If she (or someone funding her) wants to act as producer of the work by commissioning you (which is what she is doing) then that's her risk. If it were another producer commissioning you both, would you have a problem with an upfront fee? 

Unless you're sure there's a backend in the future (or you are happy to gamble there might be), you need to get covered for your time and expertise. 

She must see something in you two working together - so I think make her pay for it, or get real and find someone commission you both. Or - how's she going to eat while she's working her arse off making a great libretto for your show if she's not getting paid anyway ... )

You _could_ have it as an advance against a license to do the show or income or whatever. Assuming she finds someone to take the work on there'll be money involved ... sure - but it makes the agreement complicated 

I thin it's easier to have a straight fee - keep it as low as you can and go from there. No repayment issues - no interest - no rewrite dramas (she pays you more? recoupable? non recoupable? she gets all the rewrite money to pay your "loan" but you still rewrite? how would it work?) 

What if she pays you a recoupable fee, and you reach an impasse and you walk away - do you give the money back? 

Do the 90 lines cheap as you can, use it together as a teaser package - expand it into a bigger work (draft of script or synopsis) and a couple of musicalised scenes and get some funding (commercial or artisitc body) and go from there... 

Dunno - it's your call I guess - but in the end I see the backend is a fee paid by a _producer_ to have the right to put the show on and sell tickets to it. I like your ambition to keep it fair. 

I agree with you, and if that feels right then go for it - but make it fair to yourself as well.


----------



## Dan Selby (Jan 26, 2012)

Hey Autopilot,

Thanks again for your thoughts. I think I'm going to quote a fee for the initial short work and, assuming she is self-funding at this stage, say it is an advance against a future Producer's commissioning fee and a 50/50 split on any future royalties (checking on this first - a music publisher I know has suggested that the composer share is often higher than the librettist). I'll keep my fee on the low side but a real fee that covers my time. As you say, in all likelihood this fee is all I'll ever see for this shorter piece and the larger work or collaboration might come to nothing. I DO like the three verses of lyrics she has sent me so far but she doesn't appear to have a big track record - certainly not so that I am prepared to do the small work for a dime in order to win the opportunity to do the larger work.

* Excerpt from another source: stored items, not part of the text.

/-- A task's voted image in the new layout: every entry that the old image had, in whatever task, keeps its voted word, but for
one that a vanished instance drove; that one and a new one read safe (R148). A task that nothing was voted for has none. -/
def carryVoted (old new : Image) (voted : Nat → List Word) (t : Nat) : List Word :=
  let gone := vanishedIds old new
  let words := (new.tasks.getD t default).outs.map (fun e =>
    (e.safe, match old.entryTo e.src with
      | some (u, k, o) => if droveBy gone o then none else (voted u)[k]?
      | none => none))
  if !(new.tasks.getD t default).present || ((voted t).isEmpty && words.all (fun w => w.2.isNone)) then []
  else words.map (fun w => w.2.getD w.1)

/-- The door block of an element is carried over: its instance is matched, and computes the same element (R146). -/
def doorKept (old new : Image) (elem : Nat) : Bool :=
  old.insts.any (fun d =>
    (old.doorElem d).any (fun e => e.id == elem) &&
      (new.matching d).any (fun e => (new.doorElem e).any (fun x => x.id == elem)))

/-- The door elements: those of matched instances kept with their pairs' discrepancies, their times in the new tasks' cycle
numbers; new ones at their start (R146). -/
def Chan.switchedDoors (c : Chan) (old new : Image) : Doors :=
  let d := new.initialDoors c.nv.gateRecords
  let o := c.doors
  let kept := doorKept old new
  let cycle := fun (t prev : Nat) => carryCycle (old.period4 1) (old.period4 t) (new.period4 t) c.blocks.exchCycle prev
  { o with
    gates := d.gates.map (fun g =>
      match o.gates.find? (fun x => x.elem == g.elem && kept x.elem) with
      | some x => { x with isolPrev := cycle 0 x.isolPrev }
      | none => g)
    edges := d.edges.map (fun g => (o.edges.find? (fun x => x.elem == g.elem && kept x.elem)).getD g)
    berths := d.berths.map (fun g => (o.berths.find? (fun x => x.elem == g.elem && kept x.elem)).getD g)
    plungers := d.plungers.map (fun g => (o.plungers.find? (fun x => x.elem == g.elem && kept x.elem)).getD g)
    pairs := o.pairs.filter (fun p => kept p.elem)
    prev0 := cycle 0 o.prev0
    prev1 := cycle 1 o.prev1 }

/-! ### Reaction times (R204) -/

/-- A REACT entry's time in µs (R204, Table 07-5): of a path that Gnoret's data flow connects, as the image carries it (log
24). -/
def Chan.reactUs (c : Chan) (im : Image) (p : ReactPath) : Nat :=
  let head :=
    if p.srcKind == 0 then c.act (0x0D10 + p.srcId) * 10 + 20
    else if p.srcKind == 1 then p.remoteSrcUs + p.carriage
    else p.fresh * 64000
  let run := p.tasks.foldl (fun n t => n + im.period4 t * 4000 + (im.tasks.getD t default).budgetUs) 0
  head + 200 + run + (if p.dstKind == 1 then p.outUs else 0) + (if p.toOff then 200 else 500)

/-- The REACT entries computed, at P7 and after an exchange (R204). -/
def Chan.computeReact (c : Chan) : Chan :=
  match c.image with
  | some im => { c with react := im.react.map (c.reactUs im) }
  | none => { c with react := [] }

/-- The new image switched in (R151): program and instance tables, tiles and state in the new layout; marks begin unverified, the
set digest is the new one. The resident PROG slots are taken as rewritten by DMA engine 0 within the switch (log 75). -/
def Chan.switchImage (c : Chan) (old new : Image) : Chan :=
  let insts := c.switchedInsts old new
  let res := c.switchedRes old new
  let doors := c.switchedDoors old new
  let voted := fun (t : Nat) => (c.task t).voted
  let tasks := c.tasks.mapIdx (fun t k => { k with voted := carryVoted old new voted t })
  let progs := (List.range 448).filter (fun i => !new.stationTile i)
  let c := progs.foldl (fun c i => c.rewriteSlot i) c
  let c := { c with
    image := some new
    res := res
    doors := doors
    tasks := tasks
    tiles := { c.tiles.begin with digest := new.setDigest, stale := [] }
    mem := { c.mem with stagingDamaged := false }
    blocks :=
      { c.blocks with
        insts := insts, half := 1 - c.blocks.half, vanishedOuts := (List.range 8).flatMap (vanishedEntries old new)
        absentOuts := absentEntries old new, newInsts := [], vacated := c.vacatedBy old new, firstVote := true } }
  c.computeReact.exchTo 4 0 0 0

/-- The release of cycle N (R151, R153): the switch, or a refusal with 0x21 while a run is incomplete. -/
def Chan.switchAtRelease (c : Chan) (main : Nat) : Chan :=
  match c.image, c.blocks.staged.bind (fun k => k.image) with
  | some old, some new =>
    if c.blocks.exch == 3 && main == c.blocks.exchCycle then
      if c.blocks.boundaryOk && !(c.tasks.any (fun k => k.running)) then c.switchImage old new
      else c.exchTo 2 0x21 0 0
    else c
  | _, _ => c

/-- After the first T1 vote of the new image its slot runs, and the former one is valid (R151, R410). -/
def Chan.settleSwitch (c : Chan) : Chan :=
  if c.blocks.firstVote then
    let move := fun (t : Slot) =>
      if t.marker == 4 then { t with marker := 3 } else if t.marker == 3 then { t with marker := 1 } else t
    let digest := match c.blocks.staged with
      | some k => k.digest
      | none => c.boot.appDigest
    { c with
      nv := { c.nv with app0 := move c.nv.app0, app1 := move c.nv.app1 }
      boot := { c.boot with appDigest := digest, appSlot := c.boot.appSlot.map (fun k => 1 - k) }
      blocks := { c.blocks with firstVote := false } }
  else c

end Sys2Proof.Machine
end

I have told her that I'm happy to quote for the small work and, if it goes well for both of us, am happy to consider collaborating on future work later. At that point I'll hopefully have a better feel for working with her, her track record and what she brings to the table in terms of potential for licensing and so how I might think about pricing...

...and all you've said will be very helpful at that point!

Thanks again.

Dan


----------